Вспоминает В.Смехов: «...За кулисами — французские врачи в цветных халатах. Безмерные страдания больного Высоцкого. Уколы. Контроль. Мука в глазах. Мы трясемся, шепчем молитвы — за его здоровье, чтобы выжил, чтобы выдержал эту перегрузку. Врачи поражены: человека надо госпитализировать, а не на сцену выпускать... За полчаса до начала, когда и зал в театре «Жимназ» был полон, и Высоцкий с гитарой уже устраивался у стены, Любимов позвал всех нас за кулисы. Очень хорошо зная, какие разные люди перед ним и кто из них как именно его осуждает за «мягкотелость» к Володе, он говорил жестко, внятно и даже как-то враждебно: "Вот что, господа. Вы все взрослые люди, и я ничего не буду объяснять.
Сейчас вам идти на сцену. Врачи очень боятся: Володя ужасно ослаблен. Надо быть готовыми и надо быть людьми. Советую вам забыть свое личное и видеть ситуацию с расстояния. Высоцкий — не просто артист. Если бы он был просто артист — я бы не стал тратить столько нервов и сил... Это особые люди — поэты. Мы сделаем все, чтобы риск уменьшить. И врачи здесь, и Марина прилетела... И еще вот что. Если, не дай Бог, что случится... Вот наш Стае Брытков, он могучий мужик, я его одел в такой же свитер, он как бы из стражи короля... и если что, не дай Бог... Стае появляется, берет принца на руки и быстро уходит со сцены... а король должен скомандовать, и ты, Вениамин, выйдешь и в гневе сымпровизируешь... в размере Шекспира: «Опять ты, принц, валяешь дурака? А ну-ка, стража! Забрать его!» — и так далее... ну ты сам по ходу сообразишь... И всех прошу быть как никогда внимательными... Надо, братцы, уметь беречь друг друга... Ну, идите на сцену... С Богом, дорогие мои..."»

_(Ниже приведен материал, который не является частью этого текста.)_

/-! ### session -/

@[simp] theorem State.session_setReg (s : State) (a : Nat) (v : Word) (kq : Nat) : (s.setReg a v).session kq = s.session kq := rfl
@[simp] theorem State.session_setMreg (s : State) (m : Master) (a : Nat) (v : Word) (kq : Nat) : (s.setMreg m a v).session kq = s.session kq := rfl
@[simp] theorem State.session_send (s : State) (o : Sent) (kq : Nat) : (s.send o).session kq = s.session kq := rfl
@[simp] theorem State.session_setBoot (s : State) (f : Boot → Boot) (kq : Nat) : (s.setBoot f).session kq = s.session kq := rfl
@[simp] theorem State.session_setTc (s : State) (f : TownClock → TownClock) (kq : Nat) : (s.setTc f).session kq = s.session kq := rfl
@[simp] theorem State.session_setPort (s : State) (d : Nat) (o : Ofe) (kq : Nat) : (s.setPort d o).session kq = s.session kq := rfl
@[simp] theorem State.session_setProbe (s : State) (d : Nat) (p : Psy) (kq : Nat) : (s.setProbe d p).session kq = s.session kq := rfl
@[simp] theorem State.session_setDemod (s : State) (d : Nat) (m : Demod) (kq : Nat) : (s.setDemod d m).session kq = s.session kq := rfl
@[simp] theorem State.session_setDie (s : State) (d : Nat) (l : DieLbq) (kq : Nat) : (s.setDie d l).session kq = s.session kq := rfl
@[simp] theorem State.session_setSensor (s : State) (d e : Nat) (x : Sensor) (kq : Nat) : (s.setSensor d e x).session kq = s.session kq := rfl
@[simp] theorem State.session_setCalPort (s : State) (d : Nat) (c : CalPort) (kq : Nat) : (s.setCalPort d c).session kq = s.session kq := rfl
@[simp] theorem State.session_setFdin (s : State) (f : FieldInputs → FieldInputs) (kq : Nat) : (s.setFdin f).session kq = s.session kq := rfl
@[simp] theorem State.session_setOuts (s : State) (f : Outputs → Outputs) (kq : Nat) : (s.setOuts f).session kq = s.session kq := rfl
@[simp] theorem State.session_setMrg (s : State) (f : Merge → Merge) (kq : Nat) : (s.setMrg f).session kq = s.session kq := rfl
@[simp] theorem State.session_setSaf (s : State) (f : Saf → Saf) (kq : Nat) : (s.setSaf f).session kq = s.session kq := rfl
@[simp] theorem State.session_setFds (s : State) (f : FdSafe → FdSafe) (kq : Nat) : (s.setFds f).session kq = s.session kq := rfl
@[simp] theorem State.session_setStr (s : State) (f : Str → Str) (kq : Nat) : (s.setStr f).session kq = s.session kq := rfl
@[simp] theorem State.session_setTpr (s : State) (p : Nat) (x : TprPort) (kq : Nat) : (s.setTpr p x).session kq = s.session kq := rfl
@[simp] theorem State.session_setAcw (s : State) (w : Nat) (r : AcwRun) (kq : Nat) : (s.setAcw w r).session kq = s.session kq := rfl
@[simp] theorem State.session_setFrw (s : State) (f : Frw → Frw) (kq : Nat) : (s.setFrw f).session kq = s.session kq := rfl
@[simp] theorem State.session_setEng (s : State) (e : Nat) (g : DmaEng) (kq : Nat) : (s.setEng e g).session kq = s.session kq := rfl
@[simp] theorem State.session_setCvUnit (s : State) (u : Nat) (c : Cvu) (kq : Nat) : (s.setCvUnit u c).session kq = s.session kq := rfl
@[simp] theorem State.session_setPanel (s : State) (f : Panel → Panel) (kq : Nat) : (s.setPanel f).session kq = s.session kq := rfl
@[simp] theorem State.session_modDomCmds (s : State) (d : Nat) (f : DomainCmds → DomainCmds) (kq : Nat) : (s.modDomCmds d f).session kq = s.session kq := rfl
@[simp] theorem State.session_setJCursor (s : State) (m : Master) (c : LogCursor) (kq : Nat) : (s.setJCursor m c).session kq = s.session kq := rfl
@[simp] theorem State.session_setCCursor (s : State) (m : Master) (c : LogCursor) (kq : Nat) : (s.setCCursor m c).session kq = s.session kq := rfl
@[simp] theorem State.session_raise (s : State) (src : Nat) (data : Word) (kq : Nat) : (s.raise src data).session kq = s.session kq := by simp [State.session]
@[simp] theorem State.session_setEvt (s : State) (a i : Nat) (kq : Nat) : (s.setEvt a i).session kq = s.session kq := by simp [State.session]
theorem State.session_elapse (s : State) (dt : Nat) (kq : Nat) : (s.elapse dt).session kq = s.session kq := rfl

/-! ### ethPort -/

@[simp] theorem State.ethPort_setReg (s : State) (a : Nat) (v : Word) (kq : Nat) : (s.setReg a v).ethPort kq = s.ethPort kq := rfl
@[simp] theorem State.ethPort_setMreg (s : State) (m : Master) (a : Nat) (v : Word) (kq : Nat) : (s.setMreg m a v).ethPort kq = s.ethPort kq := rfl
@[simp] theorem State.ethPort_send (s : State) (o : Sent) (kq : Nat) : (s.send o).ethPort kq = s.ethPort kq := rfl
@[simp] theorem State.ethPort_setBoot (s : State) (f : Boot → Boot) (kq : Nat) : (s.setBoot f).ethPort kq = s.ethPort kq := rfl
@[simp] theorem State.ethPort_setTc (s : State) (f : TownClock → TownClock) (kq : Nat) : (s.setTc f).ethPort kq = s.ethPort kq := rfl
@[simp] theorem State.ethPort_setPort (s : State) (d : Nat) (o : Ofe) (kq : Nat) : (s.setPort d o).ethPort kq = s.ethPort kq := rfl
@[simp] theorem State.ethPort_setProbe (s : State) (d : Nat) (p : Psy) (kq : Nat) : (s.setProbe d p).ethPort kq = s.ethPort kq := rfl
@[simp] theorem State.ethPort_setDemod (s : State) (d : Nat) (m : Demod) (kq : Nat) : (s.setDemod d m).ethPort kq = s.ethPort kq := rfl
@[simp] theorem State.ethPort_setDie (s : State) (d : Nat) (l : DieLbq) (kq : Nat) : (s.setDie d l).ethPort kq = s.ethPort kq := rfl
@[simp] theorem State.ethPort_setSensor (s : State) (d e : Nat) (x : Sensor) (kq : Nat) : (s.setSensor d e x).ethPort kq = s.ethPort kq := rfl
@[simp] theorem State.ethPort_setCalPort (s : State) (d : Nat) (c : CalPort) (kq : Nat) : (s.setCalPort d c).ethPort kq = s.ethPort kq := rfl
@[simp] theorem State.ethPort_setFdin (s : State) (f : FieldInputs → FieldInputs) (kq : Nat) : (s.setFdin f).ethPort kq = s.ethPort kq := rfl
@[simp] theorem State.ethPort_setOuts (s : State) (f : Outputs → Outputs) (kq : Nat) : (s.setOuts f).ethPort kq = s.ethPort kq := rfl
@[simp] theorem State.ethPort_setMrg (s : State) (f : Merge → Merge) (kq : Nat) : (s.setMrg f).ethPort kq = s.ethPort kq := rfl
@[simp] theorem State.ethPort_setSaf (s : State) (f : Saf → Saf) (kq : Nat) : (s.setSaf f).ethPort kq = s.ethPort kq := rfl
@[simp] theorem State.ethPort_setFds (s : State) (f : FdSafe → FdSafe) (kq : Nat) : (s.setFds f).ethPort kq = s.ethPort kq := rfl
@[simp] theorem State.ethPort_setStr (s : State) (f : Str → Str) (kq : Nat) : (s.setStr f).ethPort kq = s.ethPort kq := rfl
@[simp] theorem State.ethPort_setTpr (s : State) (p : Nat) (x : TprPort) (kq : Nat) : (s.setTpr p x).ethPort kq = s.ethPort kq := rfl
@[simp] theorem State.ethPort_setAcw (s : State) (w : Nat) (r : AcwRun) (kq : Nat) : (s.setAcw w r).ethPort kq = s.ethPort kq := rfl
@[simp] theorem State.ethPort_setFrw (s : State) (f : Frw → Frw) (kq : Nat) : (s.setFrw f).ethPort kq = s.ethPort kq := rfl
@[simp] theorem State.ethPort_setEng (s : State) (e : Nat) (g : DmaEng) (kq : Nat) : (s.setEng e g).ethPort kq = s.ethPort kq := rfl
@[simp] theorem State.ethPort_setCvUnit (s : State) (u : Nat) (c : Cvu) (kq : Nat) : (s.setCvUnit u c).ethPort kq = s.ethPort kq := rfl
@[simp] theorem State.ethPort_setPanel (s : State) (f : Panel → Panel) (kq : Nat) : (s.setPanel f).ethPort kq = s.ethPort kq := rfl
@[simp] theorem State.ethPort_modDomCmds (s : State) (d : Nat) (f : DomainCmds → DomainCmds) (kq : Nat) : (s.modDomCmds d f).ethPort kq = s.ethPort kq := rfl
@[simp] theorem State.ethPort_setJCursor (s : State) (m : Master) (c : LogCursor) (kq : Nat) : (s.setJCursor m c).ethPort kq = s.ethPort kq := rfl
@[simp] theorem State.ethPort_setCCursor (s : State) (m : Master) (c : LogCursor) (kq : Nat) : (s.setCCursor m c).ethPort kq = s.ethPort kq := rfl
@[simp] theorem State.ethPort_raise (s : State) (src : Nat) (data : Word) (kq : Nat) : (s.raise src data).ethPort kq = s.ethPort kq := by simp [State.ethPort]
@[simp] theorem State.ethPort_setEvt (s : State) (a i : Nat) (kq : Nat) : (s.setEvt a i).ethPort kq = s.ethPort kq := by simp [State.ethPort]
theorem State.ethPort_elapse (s : State) (dt : Nat) (kq : Nat) : (s.elapse dt).ethPort kq = s.ethPort kq := rfl

/-! ### vo -/

@[simp] theorem State.vo_setReg (s : State) (a : Nat) (v : Word) (kq : Nat) : (s.setReg a v).vo kq = s.vo kq := rfl
@[simp] theorem State.vo_setMreg (s : State) (m : Master) (a : Nat) (v : Word) (kq : Nat) : (s.setMreg m a v).vo kq = s.vo kq := rfl
@[simp] theorem State.vo_send (s : State) (o : Sent) (kq : Nat) : (s.send o).vo kq = s.vo kq := rfl
@[simp] theorem State.vo_setBoot (s : State) (f : Boot → Boot) (kq : Nat) : (s.setBoot f).vo kq = s.vo kq := rfl
@[simp] theorem State.vo_setTc (s : State) (f : TownClock → TownClock) (kq : Nat) : (s.setTc f).vo kq = s.vo kq := rfl
@[simp] theorem State.vo_setPort (s : State) (d : Nat) (o : Ofe) (kq : Nat) : (s.setPort d o).vo kq = s.vo kq := rfl
@[simp] theorem State.vo_setProbe (s : State) (d : Nat) (p : Psy) (kq : Nat) : (s.setProbe d p).vo kq = s.vo kq := rfl
@[simp] theorem State.vo_setDemod (s : State) (d : Nat) (m : Demod) (kq : Nat) : (s.setDemod d m).vo kq = s.vo kq := rfl
@[simp] theorem State.vo_setDie (s : State) (d : Nat) (l : DieLbq) (kq : Nat) : (s.setDie d l).vo kq = s.vo kq := rfl
@[simp] theorem State.vo_setSensor (s : State) (d e : Nat) (x : Sensor) (kq : Nat) : (s.setSensor d e x).vo kq = s.vo kq := rfl
@[simp] theorem State.vo_setCalPort (s : State) (d : Nat) (c : CalPort) (kq : Nat) : (s.setCalPort d c).vo kq = s.vo kq := rfl
@[simp] theorem State.vo_setFdin (s : State) (f : FieldInputs → FieldInputs) (kq : Nat) : (s.setFdin f).vo kq = s.vo kq := rfl
@[simp] theorem State.vo_setMrg (s : State) (f : Merge → Merge) (kq : Nat) : (s.setMrg f).vo kq = s.vo kq := rfl
@[simp] theorem State.vo_setSaf (s : State) (f : Saf → Saf) (kq : Nat) : (s.setSaf f).vo kq = s.vo kq := rfl
@[simp] theorem State.vo_setFds (s : State) (f : FdSafe → FdSafe) (kq : Nat) : (s.setFds f).vo kq = s.vo kq := rfl
@[simp] theorem State.vo_setStr (s : State) (f : Str → Str) (kq : Nat) : (s.setStr f).vo kq = s.vo kq := rfl
@[simp] theorem State.vo_setTpr (s : State) (p : Nat) (x : TprPort) (kq : Nat) : (s.setTpr p x).vo kq = s.vo kq := rfl
@[simp] theorem State.vo_setAcw (s : State) (w : Nat) (r : AcwRun) (kq : Nat) : (s.setAcw w r).vo kq = s.vo kq := rfl
@[simp] theorem State.vo_setFrw (s : State) (f : Frw → Frw) (kq : Nat) : (s.setFrw f).vo kq = s.vo kq := rfl
@[simp] theorem State.vo_setLinks (s : State) (f : Links → Links) (kq : Nat) : (s.setLinks f).vo kq = s.vo kq := rfl
@[simp] theorem State.vo_setEng (s : State) (e : Nat) (g : DmaEng) (kq : Nat) : (s.setEng e g).vo kq = s.vo kq := rfl
@[simp] theorem State.vo_setCvUnit (s : State) (u : Nat) (c : Cvu) (kq : Nat) : (s.setCvUnit u c).vo kq = s.vo kq := rfl
@[simp] theorem State.vo_setPanel (s : State) (f : Panel → Panel) (kq : Nat) : (s.setPanel f).vo kq = s.vo kq := rfl
@[simp] theorem State.vo_modDomCmds (s : State) (d : Nat) (f : DomainCmds → DomainCmds) (kq : Nat) : (s.modDomCmds d f).vo kq = s.vo kq := rfl
@[simp] theorem State.vo_setJCursor (s : State) (m : Master) (c : LogCursor) (kq : Nat) : (s.setJCursor m c).vo kq = s.vo kq := rfl
@[simp] theorem State.vo_setCCursor (s : State) (m : Master) (c : LogCursor) (kq : Nat) : (s.setCCursor m c).vo kq = s.vo kq := rfl
@[simp] theorem State.vo_raise (s : State) (src : Nat) (data : Word) (kq : Nat) : (s.raise src data).vo kq = s.vo kq := by simp [State.vo]
@[simp] theorem State.vo_setEvt (s : State) (a i : Nat) (kq : Nat) : (s.setEvt a i).vo kq = s.vo kq := by simp [State.vo]
theorem State.vo_elapse (s : State) (dt : Nat) (kq : Nat) : (s.elapse dt).vo kq = s.vo kq := rfl

/-! ### group -/

@[simp] theorem State.group_setReg (s : State) (a : Nat) (v : Word) (kq : Nat) : (s.setReg a v).group kq = s.group kq := rfl
@[simp] theorem State.group_setMreg (s : State) (m : Master) (a : Nat) (v : Word) (kq : Nat) : (s.setMreg m a v).group kq = s.group kq := rfl
@[simp] theorem State.group_send (s : State) (o : Sent) (kq : Nat) : (s.send o).group kq = s.group kq := rfl
@[simp] theorem State.group_setBoot (s : State) (f : Boot → Boot) (kq : Nat) : (s.setBoot f).group kq = s.group kq := rfl
@[simp] theorem State.group_setTc (s : State) (f : TownClock → TownClock) (kq : Nat) : (s.setTc f).group kq = s.group kq := rfl
@[simp] theorem State.group_setPort (s : State) (d : Nat) (o : Ofe) (kq : Nat) : (s.setPort d o).group kq = s.group kq := rfl
@[simp] theorem State.group_setProbe (s : State) (d : Nat) (p : Psy) (kq : Nat) : (s.setProbe d p).group kq = s.group kq := rfl
@[simp] theorem State.group_setDemod (s : State) (d : Nat) (m : Demod) (kq : Nat) : (s.setDemod d m).group kq = s.group kq := rfl
@[simp] theorem State.group_setDie (s : State) (d : Nat) (l : DieLbq) (kq : Nat) : (s.setDie d l).group kq = s.group kq := rfl
@[simp] theorem State.group_setSensor (s : State) (d e : Nat) (x : Sensor) (kq : Nat) : (s.setSensor d e x).group kq = s.group kq := rfl
@[simp] theorem State.group_setCalPort (s : State) (d : Nat) (c : CalPort) (kq : Nat) : (s.setCalPort d c).group kq = s.group kq := rfl
@[simp] theorem State.group_setFdin (s : State) (f : FieldInputs → FieldInputs) (kq : Nat) : (s.setFdin f).group kq = s.group kq := rfl
@[simp] theorem State.group_setMrg (s : State) (f : Merge → Merge) (kq : Nat) : (s.setMrg f).group kq = s.group kq := rfl
@[simp] theorem State.group_setSaf (s : State) (f : Saf → Saf) (kq : Nat) : (s.setSaf f).group kq = s.group kq := rfl
@[simp] theorem State.group_setFds (s : State) (f : FdSafe → FdSafe) (kq : Nat) : (s.setFds f).group kq = s.group kq := rfl
@[simp] theorem State.group_setStr (s : State) (f : Str → Str) (kq : Nat) : (s.setStr f).group kq = s.group kq := rfl
@[simp] theorem State.group_setTpr (s : State) (p : Nat) (x : TprPort) (kq : Nat) : (s.setTpr p x).group kq = s.group kq := rfl
@[simp] theorem State.group_setAcw (s : State) (w : Nat) (r : AcwRun) (kq : Nat) : (s.setAcw w r).group kq = s.group kq := rfl
@[simp] theorem State.group_setFrw (s : State) (f : Frw → Frw) (kq : Nat) : (s.setFrw f).group kq = s.group kq := rfl
@[simp] theorem State.group_setLinks (s : State) (f : Links → Links) (kq : Nat) : (s.setLinks f).group kq = s.group kq := rfl
@[simp] theorem State.group_setEng (s : State) (e : Nat) (g : DmaEng) (kq : Nat) : (s.setEng e g).group kq = s.group kq := rfl
@[simp] theorem State.group_setCvUnit (s : State) (u : Nat) (c : Cvu) (kq : Nat) : (s.setCvUnit u c).group kq = s.group kq := rfl
@[simp] theorem State.group_setPanel (s : State) (f : Panel → Panel) (kq : Nat) : (s.setPanel f).group kq = s.group kq := rfl
@[simp] theorem State.group_modDomCmds (s : State) (d : Nat) (f : DomainCmds → DomainCmds) (kq : Nat) : (s.modDomCmds d f).group kq = s.group kq := rfl
@[simp] theorem State.group_setJCursor (s : State) (m : Master) (c : LogCursor) (kq : Nat) : (s.setJCursor m c).group kq = s.group kq := rfl
@[simp] theorem State.group_setCCursor (s : State) (m : Master) (c : LogCursor) (kq : Nat) : (s.setCCursor m c).group kq = s.group kq := rfl
@[simp] theorem State.group_raise (s : State) (src : Nat) (data : Word) (kq : Nat) : (s.raise src data).group kq = s.group kq := by simp [State.group]
@[simp] theorem State.group_setEvt (s : State) (a i : Nat) (kq : Nat) : (s.setEvt a i).group kq = s.group kq := by simp [State.group]
theorem State.group_elapse (s : State) (dt : Nat) (kq : Nat) : (s.elapse dt).group kq = s.group kq := rfl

Когда все было позади, Любимов сообщил «господам артистам»: «Такого «Гамлета» я ни разу не видел! Это была прекрасная работа! Так точно, так глубоко Володя никогда... да близко рядом я не поставил ни один спектакль!»
А.Сабинин: «Я хорошо помню марсельский спектакль, по моему мнению, это был лучший Володин Гамлет. Высоцкий был по характеру человек пограничный. И в пограничных ситуациях «выстреливала» по-настоящему его человеческая природа. И вот в Марселе это совпало — Володино пограничное состояние и пограничная сущность Гамлета, а в искусстве это всегда великий момент. Когда есть ощущение игры и не игры, то, что Станиславский называл «я еемь». Практически он уже не играл, а был Гамлетом. Публика это не просто почувствовала — впечатление было близким к шоку. Так всегда бывает, когда случается откровение в искусстве».
Закончились гастроли, театр уехал в Москву, а Высоцкий остался в Париже. Марина пытается устроить выступления мужа в знаменитой «Олимпии». Не получилось... Но все же 15,16 и 17 декабря выступления состоялись в концертном зале «а l'Elysee Montmartre». В первый день зрителей было не много — человек триста пятьдесят, во второй — около пятисот, а на третьем концерте зал смог вместить лишь половину желающих.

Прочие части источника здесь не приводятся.